We consider the propagation of waves in the aerogel along and across the anisotropy axis of the aerogel. In the former case where \({{k}_{{x,y}}} = 0\), two frequencies of vibrations for two transverse (\({{u}_{z}} = 0\)) modes and one longitudinal (\({{u}_{z}} \ne 0\)) mode are obtained:

$${{(\omega _{{1,2}}^{z})}^{2}} = \frac{{\rho _{{\text{a}}}^{{(0)}}}}{{\rho _{{\text{a}}}^{0} + \rho _{{\text{n}}}^{ \bot }}}\frac{{2c_{{{\text{a2}}}}^{2} + c_{{{\text{a4}}}}^{2}}}{4}k_{z}^{2},$$
(33)
$${{(\omega _{3}^{z})}^{2}} = \frac{{\rho _{l}^{{(0)}}\rho _{{\text{s}}}^{\parallel }}}{{\rho _{{\text{a}}}^{0}\rho _{{\text{s}}}^{\parallel } + \rho _{l}^{{(0)}}\rho _{{\text{n}}}^{\parallel }}}\tilde {c}_{{{\text{a5}}}}^{2}k_{z}^{2},$$
(34)

where \(\tilde {c}_{{{\text{a5}}}}^{2}\;\, = \;\,[\tilde {c}_{{{\text{a1}}}}^{2}\; + \;c_{{{\text{a2}}}}^{2} - \tilde {c}_{{{\text{a3}}}}^{2}\; + \;c_{{{\text{a4}}}}^{2}\; + \;c_{{{\text{a5}}}}^{2}\; - \;\tilde {c}_{{{\text{us}}}}^{2}]\frac{{\rho _{{\text{a}}}^{{(0)}}}}{{\rho _{l}^{{(0)}}}}\;\, + \) \(c_{{{\text{ul}}}}^{2} - \tilde {c}_{{{\text{ls}}}}^{2}\). The first oscillating mode obviously corresponds to transverse oscillations of the aerogel and the normal component of 3He, which propagate along the z axis. This solution exists in both the normal and superfluid phases and is due exclusively to the elasticity of the aerogel. The second vibrational mode is an analog of second sound in the superfluid system. Indeed, in the limit of zero velocities associated with the aerogel and zero density of aerogel, the conventional expression for the frequency of second sound in the superfluid system is obtained:

$${{(\omega _{3}^{z})}^{2}} \to \frac{{\rho _{{\text{s}}}^{\parallel }}}{{\rho _{{\text{n}}}^{\parallel }}}c_{{{\text{l2}}}}^{2}k_{z}^{2}.$$
(35)

In is noteworthy that the propagation velocity of oscillations of this mode is now determined only by the elasticity of the aerogel along the z axis because of the interaction with the aerogel.

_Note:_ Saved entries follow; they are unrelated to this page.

theorem State.stopChain_within {b : Bounds} {p0 p1} (qevu : b.parts .evu) (qchain : b.parts .chain) (qamx : b.parts .amx) (qnet : b.parts .net) (qfabric : b.parts .fabric) (qaudio : b.parts .audio) (qinputs : b.parts .inputs) (qdests : b.parts .dests) (c8 : b.regs O01.SPILL_CAUSES) (c9 : b.regs O01.LAST_SPILL_TICK) (c10 : b.regs O01.SPILL_ENTRIES) (c11 : b.regs O01.SPILL_TICKS) (c12 : b.regs O01.LAST_SPILL_STREAMS) (c13 : b.regs O01.LAST_SPILL_COUNT) (c14 : ∀ k ∈ eventRegs 65, b.regs k) (c15 : ∀ k ∈ eventRegs 20, b.regs k) (c16 : ∀ (w0 : ℕ), b.regs (O04.PORT_FLAGS w0)) (c17 : ∀ (w0 : ℕ), b.regs (O04.ABANDONED_CELLS w0)) (c18 : ∀ (w0 : ℕ), b.regs (O10.SF_FRAMES w0)) (c19 : ∀ k ∈ eventRegs 245, b.regs k) (c20 : ∀ (w0 : ℕ), b.regs (O0F.PORT_FLAGS w0)) (c21 : ∀ (w0 : ℕ), b.regs (O0F.DROPS w0)) (c22 : ∀ k ∈ eventRegs 256, b.regs k) (c23 : ∀ (w0 : ℕ), b.regs (O10.SF_FLAGS w0)) (c24 : ∀ (w0 : ℕ), b.regs (O10.SH_DROPS w0)) (c25 : ∀ (w0 : ℕ), b.regs (O10.CBS_CREDIT w0)) (c26 : ∀ (w0 : ℕ), b.regs (O10.SH_ELIGIBLE w0)) (c27 : ∀ (w0 : ℕ), b.regs (O10.SH_QUEUED w0)) (c28 : ∀ (w0 : ℕ), b.regs (O10.SH_LEVEL w0)) (c29 : ∀ (w0 : ℕ), b.regs (O0D.SEND_FLAGS w0)) (c30 : ∀ k ∈ eventRegs 18, b.regs k) (c31 : b.regs O01.LAST_SAFE_HOLD) (c32 : b.regs O01.SAFE_HOLD_COUNT) (c33 : b.regs O01.CHAIN_STATE) (c34 : ∀ (w0 : ℕ), b.regs (O14.CE_STATE w0)) (c35 : ∀ k ∈ eventRegs 209, b.regs k) (c36 : ∀ (w0 : ℕ), b.regs (O0D.SEND_STATE w0)) (c37 : ∀ (w0 : ℕ), b.regs (State.stateKey w0)) (c38 : ∀ (w0 w1 : ℕ), b.regs (O0C.SWITCH_STATE w0 w1)) (c39 : ∀ (w0 w1 : ℕ), b.regs (O0C.DEST_TERMS w0 w1)) (c40 : ∀ (w0 : ℕ), b.regs (O0C.BLOCK_TERMS w0)) (c41 : b.regs O0C.PHASE_TERMS) (c42 : b.regs O0C.TERMS_COMMITTED) (c43 : ∀ (w0 w1 : ℕ), b.regs (O0C.DEST_FLAGS w0 w1)) (c44 : ∀ (w0 : ℕ), b.regs (O07.OUT_STATE w0)) (hp0 : Within b p0) : Within b (State.stopChain p0 p1) := by
  unfold State.stopChain
  refine ite_elim (P := Within b) ?_ ?_
  · refine State.enterSafeHold_within qevu qchain qamx qnet qfabric qaudio qinputs qdests c8 c9 c10 c11 c12 c13 c14 c15 c16 c17 c18 c19 c20 c21 c22 c23 c24 c25 c26 c27 c28 c29 c30 c31 c32 c33 c34 c35 c36 c37 c38 c39 c40 c41 c42 c43 c44 ?_
    exact hp0
  · refine ite_elim (P := Within b) ?_ ?_
    · refine State.raise_within qevu c30 ?_
      refine State.setN_within c31 ?_
      refine State.bump_within c32 ?_
      refine State.setN_within c33 ?_
      exact hp0
    · exact hp0

theorem State.setStacks_within {b : Bounds} {p0 p1} (c0 : ∀ (w0 : ℕ), b.regs (O05.STACK_STATE w0)) (hp0 : Within b p0) : Within b (State.setStacks p0 p1) := by
  unfold State.setStacks
  refine State.forEach_within ?_ ?_
  · exact hp0
  · intro u1 u2 hu3
    try beta_reduce
    refine State.setN_within (c0 _) ?_
    exact hu3

theorem State.bypassDomain_within {b : Bounds} {p0 p1 p2} (qevu : b.parts .evu) (qchain : b.parts .chain) (qamx : b.parts .amx) (qnet : b.parts .net) (qfabric : b.parts .fabric) (qaudio : b.parts .audio) (qinputs : b.parts .inputs) (qdests : b.parts .dests) (qclocks : b.parts .clocks) (qbus : b.parts .bus) (qfmem : b.parts .fmem) (qbytes : b.parts .bytes) (qfresh : b.parts .fresh) (qram : b.parts .ram) (qsent : b.parts .sent) (qjobs : b.parts .jobs) (c16 : b.regs O01.SPILL_CAUSES) (c17 : b.regs O01.LAST_SPILL_TICK) (c18 : b.regs O01.SPILL_ENTRIES) (c19 : b.regs O01.SPILL_TICKS) (c20 : b.regs O01.LAST_SPILL_STREAMS) (c21 : b.regs O01.LAST_SPILL_COUNT) (c22 : ∀ k ∈ eventRegs 65, b.regs k) (c23 : ∀ k ∈ eventRegs 20, b.regs k) (c24 : ∀ (w0 : ℕ), b.regs (O04.PORT_FLAGS w0)) (c25 : ∀ (w0 : ℕ), b.regs (O04.ABANDONED_CELLS w0)) (c26 : ∀ (w0 : ℕ), b.regs (O10.SF_FRAMES w0)) (c27 : ∀ k ∈ eventRegs 245, b.regs k) (c28 : ∀ (w0 : ℕ), b.regs (O0F.PORT_FLAGS w0)) (c29 : ∀ (w0 : ℕ), b.regs (O0F.DROPS w0)) (c30 : ∀ k ∈ eventRegs 256, b.regs k) (c31 : ∀ (w0 : ℕ), b.regs (O10.SF_FLAGS w0)) (c32 : ∀ (w0 : ℕ), b.regs (O10.SH_DROPS w0)) (c33 : ∀ (w0 : ℕ), b.regs (O10.CBS_CREDIT w0)) (c34 : ∀ (w0 : ℕ), b.regs (O10.SH_ELIGIBLE w0)) (c35 : ∀ (w0 : ℕ), b.regs (O10.SH_QUEUED w0)) (c36 : ∀ (w0 : ℕ), b.regs (O10.SH_LEVEL w0)) (c37 : ∀ (w0 : ℕ), b.regs (O0D.SEND_FLAGS w0)) (c38 : ∀ k ∈ eventRegs 18, b.regs k) (c39 : b.regs O01.LAST_SAFE_HOLD) (c40 : b.regs O01.SAFE_HOLD_COUNT) (c41 : b.regs O01.CHAIN_STATE) (c42 : ∀ (w0 : ℕ), b.regs (O14.CE_STATE w0)) (c43 : ∀ k ∈ eventRegs 209, b.regs k) (c44 : ∀ (w0 : ℕ), b.regs (O0D.SEND_STATE w0)) (c45 : ∀ (w0 : ℕ), b.regs (State.stateKey w0)) (c46 : ∀ (w0 w1 : ℕ), b.regs (O0C.SWITCH_STATE w0 w1)) (c47 : ∀ (w0 w1 : ℕ), b.regs (O0C.DEST_TERMS w0 w1)) (c48 : ∀ (w0 : ℕ), b.regs (O0C.BLOCK_TERMS w0)) (c49 : b.regs O0C.PHASE_TERMS) (c50 : b.regs O0C.TERMS_COMMITTED) (c51 : ∀ (w0 w1 : ℕ), b.regs (O0C.DEST_FLAGS w0 w1)) (c52 : ∀ (w0 : ℕ), b.regs (O07.OUT_STATE w0)) (c53 : ∀ k ∈ eventRegs 54, b.regs k) (c54 : ∀ (w0 : ℕ), b.regs (O05.STACK_FLAGS w0)) (c55 : ∀ (w0 : ℕ), b.regs (O05.LAST_ERROR_PIN w0)) (c56 : ∀ (w0 : ℕ), b.regs (O05.LAST_ERROR_ADDR w0)) (c57 : ∀ (w0 : ℕ), b.regs (O05.CE_COUNT w0)) (c58 : ∀ (w0 : ℕ), b.regs (O05.PIN_CE w0)) (c59 : ∀ k ∈ eventRegs 80, b.regs k) (c60 : ∀ k ∈ eventRegs 86, b.regs k) (c61 : ∀ (w0 : ℕ), b.regs (O17.TRANSACTIONS w0)) (c62 : ∀ (w0 : ℕ), b.regs (O17.TARGET_ERRORS w0)) (c63 : ∀ (w0 : ℕ), b.regs (O17.ERROR_RESPONSES w0)) (c64 : ∀ (w0 : ℕ), b.regs (O17.QOS_LAST w0)) (c65 : ∀ (w0 : ℕ), b.regs (O05.STACK_STATE w0)) (hp0 : Within b p0) : Within b (State.bypassDomain p0 p1 p2) := by
  unfold State.bypassDomain
  split
  · extract_lets -merge -useContext -underBinder x1
    refine State.stopChain_within qevu qchain qamx qnet qfabric qaudio qinputs qdests c16 c17 c18 c19 c20 c21 c22 c23 c24 c25 c26 c27 c28 c29 c30 c31 c32 c33 c34 c35 c36 c37 c38 c39 c40 c41 c42 c43 c44 c45 c46 c47 c48 c49 c50 c51 c52 ?_
    refine Within.f_clocks (s := p0) qclocks ?_
    exact hp0
  · extract_lets -merge -useContext -underBinder x2 x3
    have hx3 : Within b x3 := by
      unfold x3
      refine State.sendersHold_within qevu qnet c43 c37 c44 ?_
      refine State.raise_within qevu c53 ?_
      refine Within.f_clocks (s := p0) qclocks ?_
      exact hp0
    try clear_value x3
    refine State.hbmDrain_within qbus qevu qfmem qbytes qfresh qram qsent c54 c55 c56 c57 c58 c59 c60 c61 c62 c63 c64 ?_
    refine State.rewindClips_within qfabric qjobs ?_
    refine State.setStacks_within c65 ?_
    exact hx3
  · exact hp0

We obtain the following results for oscillations propagating in the directions perpendicular to the z axis:

$${{(\omega _{1}^{{xy}})}^{2}} = \frac{{\rho _{{\text{a}}}^{{(0)}}}}{{\rho _{{\text{a}}}^{0} + \rho _{{\text{n}}}^{\parallel }}}\frac{{2c_{{{\text{a2}}}}^{2} + c_{{{\text{a4}}}}^{2}}}{4}(k_{x}^{2} + k_{y}^{2}),$$
(36)
$${{(\omega _{2}^{{xy}})}^{2}} = \frac{{\rho _{{\text{a}}}^{{(0)}}}}{{\rho _{{\text{a}}}^{0} + \rho _{{\text{n}}}^{ \bot }}}\frac{{c_{{{\text{a}}2}}^{2}}}{2}(k_{x}^{2} + k_{y}^{2}),$$
(37)
$$\begin{gathered} {{(\omega _{3}^{{xy}})}^{2}} = \frac{{\rho _{l}^{{(0)}}\rho _{{\text{s}}}^{ \bot }}}{{\rho _{{\text{a}}}^{0}\rho _{{\text{s}}}^{ \bot } + \rho _{l}^{{(0)}}\rho _{{\text{n}}}^{ \bot }}} \\ \times \;\left( {[\tilde {c}_{{{\text{a1}}}}^{2} + c_{{{\text{a2}}}}^{2}]\frac{{\rho _{{\text{a}}}^{{(0)}}}}{{\rho _{l}^{{(0)}}}} - \tilde {c}_{{{\text{ls}}}}^{2}} \right)(k_{x}^{2} + k_{y}^{2}). \\ \end{gathered} $$
(38)

The first oscillating mode is similar to the first two modes (\(\omega _{{1,2}}^{z}\)) found above, but it refers to the z component of the displacement vector. The frequencies of the modes is different because the normal component of the density of the polar phase of superfluid 3He is anisotropic. The second transverse mode is in turn due to the anisotropic elastic properties of the aerogel. Finally, the third vibrational mode includes the joint oscillations of the normal component of 3He and the aerogel with respect to the superfluid component; i.e., it is also an analog of second sound but for vibrations propagating in the transverse direction.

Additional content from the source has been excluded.